Department of Cardiovascular Sciences, Campus Bio-Medico University, Via Alvaro del Portillo 200, Rome, Italy.
JACC Cardiovasc Interv. 2010 Mar;3(3):318-23. doi: 10.1016/j.jcin.2009.12.012.
We sought to evaluate the influence of platelet reactivity after clopidogrel, as assessed by the VerifyNow point-of-care assay (Accumetrics, San Diego, California), on myonecrosis in low-to-intermediate risk patients undergoing percutaneous coronary intervention (PCI).
Inadequate platelet inhibition at the time of PCI is associated with a higher risk of recurrent ischemic events.

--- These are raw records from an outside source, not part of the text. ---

-- ==== Sys2Proof/Machine/Special.lean ====
section
/-! DEFINITION. The special functions of class 6 (R151, R152). A value the device may choose is a free value,
kept when it lies within the bound of R151; otherwise the result is the approximation rounded (DESIGN CHOICE, log 8). -/

namespace Sys2Proof.Machine

/-- A dyadic number: m × 2^e. -/
abbrev Dy := Int × Int

/-- a ≤ b. -/
def Dy.le (a b : Dy) : Bool :=
  let q := min a.2 b.2
  a.1 * (2 ^ (a.2 - q).toNat : Nat) ≤ b.1 * (2 ^ (b.2 - q).toNat : Nat)
def Dy.sub (a b : Dy) : Dy :=
  let q := min a.2 b.2
  (a.1 * (2 ^ (a.2 - q).toNat : Nat) - b.1 * (2 ^ (b.2 - q).toNat : Nat), q)
def Dy.add (a b : Dy) : Dy := Dy.sub a (-b.1, b.2)
def Dy.mul (a b : Dy) : Dy := (a.1 * b.1, a.2 + b.2)
def Dy.abs (a : Dy) : Dy := (a.1.natAbs, a.2)

/-- The value of a finite pattern of f32. -/
def dyOf (v : FVal) : Option Dy :=
  match v with
  | .fin neg m e _ => some (signed neg m, e)
  | _ => none

/-- A dyadic number as a value to be rounded, a little more in magnitude when `more` is set. -/
def Dy.toF (a : Dy) (more : Bool) : FVal := .fin (a.1 < 0) a.1.natAbs a.2 more

/-- ulp(y) of R151 as an exponent of 2, from e = floor(log2 |y|). -/
def ulpExp (e : Int) : Int := max e (-126) - 23

/-- floor(log2 of a positive dyadic number). -/
def Dy.log2 (a : Dy) : Int := (Nat.log2 a.1.natAbs : Int) + a.2

/-! ### Series in fixed point. The constants are ln 2 and 2π. -/

/-- ln 2 × 2^192. -/
def ln2Fix : Int := 0xb17217f7d1cf79abc9e3b39803f2f6af40f343267298b62d
/-- 2π × 2^320. -/
def twoPiFix : Int :=
  0x6487ed5110b4611a62633145c06e0e68948127044533e63a0105df531d89cd9128a5043cc71a026ee

/-- Σ t^k ÷ k! from a term on, at 2^-192. -/
def expSum (t : Int) : Nat → Nat → Int → Int
  | 0, _, _ => 0
  | n + 1, k, term => term + expSum t n (k + 1) (term * t / 2 ^ 192 / (k + 1 : Nat))

/-- Σ (−1)^k term × x² ÷ ((j+1)(j+2)) from a term on, at 2^-192: sine from j = 1, cosine from j = 0. -/
def trigSum (x2 : Int) : Nat → Nat → Int → Int
  | 0, _, _ => 0
  | n + 1, j, term =>
    term + trigSum x2 n (j + 2) (-(term * x2 / 2 ^ 192 / ((j + 1) * (j + 2) : Nat)))

/-- Σ w^(2k+1) ÷ (2k+1), at 2^-192. -/
def atanhSum (w2 : Int) : Nat → Nat → Int → Int
  | 0, _, _ => 0
  | n + 1, k, p => p / (2 * k + 1 : Nat) + atanhSum w2 n (k + 1) (p * w2 / 2 ^ 192)

/-- 2^a for −200 ≤ a < 200, as an approximation. -/
def exp2Approx (a : Dy) : Dy :=
  let n : Int := if 0 ≤ a.2 then a.1 * (2 ^ a.2.toNat : Nat) else a.1 / (2 ^ (-a.2).toNat : Nat)
  let frac : Dy := Dy.sub a (n, 0)
  let f : Int := frac.1 * 2 ^ 192 / (2 ^ (-frac.2).toNat : Nat)
  let t := f * ln2Fix / 2 ^ 192
  (expSum t 48 0 (2 ^ 192), n - 192)

/-- log2 of a positive dyadic number, as an approximation at 2^-192. -/
def log2Approx (a : Dy) : Dy :=
  let k := Nat.log2 a.1.natAbs
  let z : Int := a.1 * 2 ^ 192 / (2 ^ k : Nat)
  let one : Int := 2 ^ 192
  let w := (z - one) * one / (z + one)
  let ln := 2 * atanhSum (w * w / one) 64 0 w
  (((k : Int) + a.2) * one + ln * one / ln2Fix, -192)

/-- An angle reduced below 2π, at 2^-192. -/
def reduceAngle (a : Dy) : Int :=
  let x : Int := if 0 ≤ a.2 + 320 then a.1 * (2 ^ (a.2 + 320).toNat : Nat) else a.1
  x % twoPiFix / 2 ^ 128

def sinApprox (a : Dy) : Dy :=
  let x := reduceAngle a
  (trigSum (x * x / 2 ^ 192) 40 1 x, -192)
/-- The cosine, an even function; of an angle below 2^-90 a value just below 1, which it does not reach. -/
def cosApprox (a : Dy) : Dy :=
  if !Dy.le (1, -90) (Dy.abs a) then (2 ^ 192 - 1, -192)
  else
    let x := reduceAngle (Dy.abs a)
    (trigSum (x * x / 2 ^ 192) 40 0 (2 ^ 192), -192)

/-! ### Results -/

/-- A result with the flags of R151 and R152: `y` exact or approximated, `chosen` the device's value, `ok`
whether it lies within the bound, `exact` whether a value is the exact result. -/
def finish (fl : Bool) (chosen : BitVec 32) (y : FVal) (ok : Dy → Bool) (exact : Dy → Bool) :
    Nat × Flags :=
  let (near, flags) := y.round f32 0 false false
  if flags &&& flOF ≠ 0 then (near, flOF ||| flNX)
  else
    let pick : Nat :=
      match dyOf (FVal.read f32 false chosen.toNat) with
      | some c => if ok c then chosen.toNat else near
      | none => near
    match dyOf (FVal.read f32 false pick) with
    | none => (pick, flNX)
    | some c =>
      let ex := exact c
      let small (d : Dy) : Bool := !Dy.le (1, -126) (Dy.abs d)
      let tiny := small c && (c.1 ≠ 0 || (match dyOf y with | some d => small d | none => false))
      if tiny && fl then (pick / 2 ^ 31 * 2 ^ 31, flUF ||| flNX)
      else (pick, if ex then 0 else if tiny then flUF ||| flNX else flNX)

/-- |c − y| ≤ 2^e. -/
def within (y : Dy) (e : Int) (c : Dy) : Bool := Dy.le (Dy.abs (Dy.sub c y)) (1, e)

/-- FRCP of a finite number that is not zero: exact cases, else within 1 ulp, tested as |c × A − 1| ≤ ulp × |A|. -/
def frcpFinite (fl : Bool) (chosen : BitVec 32) (a : Dy) : Nat × Flags :=
  let pow2 : Bool := a.1.natAbs = 2 ^ Nat.log2 a.1.natAbs
  let l := Dy.log2 (Dy.abs a)
  let e := if pow2 then -l else -l - 1
  let q := (FVal.div (.fin false 1 0 false) (Dy.toF a false)).1
  if pow2 && -126 ≤ e && e ≤ 127 then q.round f32 0 fl false
  else
    finish fl chosen q
      (fun c => Dy.le (Dy.abs (Dy.sub (Dy.mul c a) (1, 0))) (Dy.mul (1, ulpExp e) (Dy.abs a)))
      (fun c => (Dy.sub (Dy.mul c a) (1, 0)).1 = 0)

/-- FRSQ of a finite number above zero: exact for A = 4^n, else within 2 ulp, tested by squares. -/
def frsqFinite (fl : Bool) (chosen : BitVec 32) (a : Dy) : Nat × Flags :=
  let pow2 : Bool := a.1.natAbs = 2 ^ Nat.log2 a.1.natAbs
  let l := Dy.log2 a
  let e := if pow2 then (-l) / 2 else (-l - 1) / 2
  let y := (FVal.div (.fin false 1 0 false) (FVal.sqrt (Dy.toF a false))).1
  if pow2 && l % 2 = 0 then ((FVal.fin false 1 (-l / 2) false).round f32 0 fl false)
  else
    let u : Dy := (1, ulpExp e + 1)
    let sq (c : Dy) : Dy := Dy.mul (Dy.mul c c) a
    finish fl chosen y
      (fun c =>
        let lo := Dy.sub c u
        let hi := Dy.add c u
        0 < hi.1 && Dy.le (1, 0) (sq hi) && (lo.1 ≤ 0 || Dy.le (sq lo) (1, 0)))
      (fun c => 0 < c.1 && (Dy.sub (sq c) (1, 0)).1 = 0)

/-- An integer dyadic number's value. -/
def Dy.isInt (a : Dy) : Bool := 0 ≤ a.2 || a.1 % (2 ^ (-a.2).toNat : Nat) = 0
def Dy.floor (a : Dy) : Int :=
  if 0 ≤ a.2 then a.1 * (2 ^ a.2.toNat : Nat) else a.1 / (2 ^ (-a.2).toNat : Nat)

/-- FEX2 of a finite number: exact for an integer with a normal result, else within 2 ulp. Below 2^-200 the result is a
positive number smaller than every other that the test meets: 2 ulp, 2^-148, is reached from above and not from below. -/
def fex2Finite (fl : Bool) (chosen : BitVec 32) (a : Dy) : Nat × Flags :=
  if Dy.le (200, 0) a then ((FVal.fin false 1 200 false).round f32 0 fl false)
  else if Dy.le a (-200, 0) then
    finish fl chosen (.fin false 1 (-200) false)
      (fun c => within (0, 0) (-148) c && !(c.1 < 0 && Dy.le (1, -148) (Dy.abs c))) (fun _ => false)
  else
    let n := a.floor
    if a.isInt && -126 ≤ n then ((FVal.fin false 1 n false).round f32 0 fl false)
    else
      let y := exp2Approx a
      finish fl chosen (Dy.toF y (!a.isInt)) (within y (ulpExp n + 1))
        (fun c => a.isInt && (Dy.sub c (1, n)).1 = 0)

/-- FLG2 of a finite number above zero: exact for A = 2^n, else within 2 ulp, or 2^-22 for 0.5 ≤ A ≤ 2. -/
def flg2Finite (fl : Bool) (chosen : BitVec 32) (a : Dy) : Nat × Flags :=
  let l := Dy.log2 a
  if a.1.natAbs = 2 ^ Nat.log2 a.1.natAbs then ((FVal.ofInt l).round f32 0 fl false)
  else
    let y := log2Approx a
    let mid := Dy.le (1, -1) a && Dy.le a (2, 0)
    let e := if mid then -22 else ulpExp (Dy.log2 (Dy.abs y)) + 1
    finish fl chosen (Dy.toF y true) (within y e) (fun _ => false)

/-- FSIN and FCOS of a finite number: within 2^-21. -/
def trigFinite (fl : Bool) (chosen : BitVec 32) (y : Dy) : Nat × Flags :=
  finish fl chosen (Dy.toF y true) (within y (-21)) (fun _ => false)

/-- Infinity and one as values. -/
def fInf (neg : Bool) : FVal := .inf neg
def fOne : FVal := .fin false 1 0 false
def fNv : FVal := .nan true false false

/-- A special function on a pattern of f32 (R151, R152). -/
def special (xop mode : Nat) (fl : Bool) (x : Nat) : Nat × Flags :=
  let out (v : FVal) : Nat × Flags := v.round f32 mode fl false
  let chosen := Config.special xop (BitVec.ofNat 32 x) fl
  match FVal.read f32 fl x with
  | .nan n p s => out (.nan n p s)
  | .inf neg =>
    match xop with
    | 0x180 => out (.fin neg 0 0 false)
    | 0x181 => if neg then out fNv else out (.fin false 0 0 false)
    | 0x182 => if neg then out fNv else out (.inf false)
    | 0x183 => if neg then out (.fin false 0 0 false) else out (.inf false)
    | 0x184 => if neg then out fNv else out (.inf false)
    | _ => out fNv
  | .fin neg m e _ =>
    let a : Dy := (signed neg m, e)
    if m = 0 then
      match xop with
      | 0x180 => ((out (.inf neg)).1, flDZ)
      | 0x181 => ((out (.inf neg)).1, flDZ)
      | 0x182 => out (.fin neg 0 0 false)
      | 0x183 => out fOne
      | 0x184 => ((out (.inf true)).1, flDZ)
      | 0x185 => out (.fin neg 0 0 false)
      | _ => out fOne
    else
      match xop with
      | 0x180 => frcpFinite fl chosen a
      | 0x181 => if neg then out fNv else frsqFinite fl chosen a
      | 0x182 => if neg then out fNv else out (FVal.sqrt (.fin neg m e false))
      | 0x183 => fex2Finite fl chosen a
      | 0x184 => if neg then out fNv else flg2Finite fl chosen a
      | 0x185 => trigFinite fl chosen (sinApprox a)
      | _ => trigFinite fl chosen (cosApprox a)

/-- A special function as an instruction (R151). -/
def sfu (xop : Nat) (x : Ext) : Fpu :=
  { n := 1, latency := 16, flush := x.ftz, f := fun fl a _ _ _ => special xop x.m43 fl a }

def execFrcp (x : Ext) (s : State) : Res := (Enc.ofExt 0x180 x).fpu (sfu 0x180 x) s
def execFrsq (x : Ext) (s : State) : Res := (Enc.ofExt 0x181 x).fpu (sfu 0x181 x) s
def execFsqrt (x : Ext) (s : State) : Res := (Enc.ofExt 0x182 x).fpu (sfu 0x182 x) s
def execFex2 (x : Ext) (s : State) : Res := (Enc.ofExt 0x183 x).fpu (sfu 0x183 x) s
def execFlg2 (x : Ext) (s : State) : Res := (Enc.ofExt 0x184 x).fpu (sfu 0x184 x) s
def execFsin (x : Ext) (s : State) : Res := (Enc.ofExt 0x185 x).fpu (sfu 0x185 x) s
def execFcos (x : Ext) (s : State) : Res := (Enc.ofExt 0x186 x).fpu (sfu 0x186 x) s

end Sys2Proof.Machine
end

A total of 250 consecutive biomarker-negative patients treated with clopidogrel and undergoing elective PCI were enrolled. Cardiac biomarkers (creatine kinase-myocardial band and troponin I) were measured before and 8 and 24 h after intervention. Platelet reactivity after clopidogrel was assessed immediately before PCI by the VerifyNow P2Y12 point-of-care assay. High platelet reactivity (HPR) after clopidogrel was defined as a platelet reaction unit value > or =240.
Patients with HPR (31% of the overall population) showed more frequent myonecrosis, with statistical significance with regard to creatine kinase-myocardial band elevation (35% vs. 20%; p = 0.011), and by trend with regard to troponin-I elevation (47% vs. 35%; p = 0.059). Incidence of periprocedural myocardial infarction was higher in patients with HPR, both by creatine kinase-myocardial band (13% vs. 4%; p = 0.011) and troponin-I definition (32% vs. 19%; p = 0.019). By multivariable analysis, HPR was an independent predictor of periprocedural myocardial infarction.
Easily assessed by a point-of-care assay, HPR after clopidogrel is a frequent finding and is associated with increased risk of myonecrosis in low-to-intermediate risk patients undergoing planned PCI.
我们旨在评估经皮冠状动脉介入治疗(PCI)患者中,使用即时检验(point-of-care assay,POCA)检测的氯吡格雷抵抗(platelet reactivity after clopidogrel,PRAC)对低-中危患者发生心肌坏死(myonecrosis)的影响。
PCI 时血小板抑制不足与复发性缺血事件风险增加相关。
共纳入 250 例连续接受氯吡格雷治疗且行择期 PCI 的生物标志物阴性患者。在介入治疗前、后 8 小时和 24 小时测量心肌酶谱(肌酸激酶同工酶和肌钙蛋白 I)。在 PCI 前即刻使用 VerifyNow P2Y12 POCA 检测氯吡格雷后血小板反应性。氯吡格雷后高血小板反应性(high platelet reactivity,HPR)定义为血小板反应单位值≥240。
HPR 患者(占总人群的 31%)发生心肌坏死的频率更高,且与肌酸激酶同工酶升高具有统计学意义(35% vs. 20%,p=0.011),与肌钙蛋白 I 升高呈趋势性相关(47% vs. 35%,p=0.059)。HPR 患者的围术期心肌梗死发生率更高,通过肌酸激酶同工酶(13% vs. 4%,p=0.011)和肌钙蛋白 I 定义(32% vs. 19%,p=0.019)两种方法均得到证实。多变量分析表明,HPR 是围术期心肌梗死的独立预测因子。
HPR 可通过 POCA 轻松评估,在低-中危接受计划 PCI 的患者中较为常见,且与心肌坏死风险增加相关。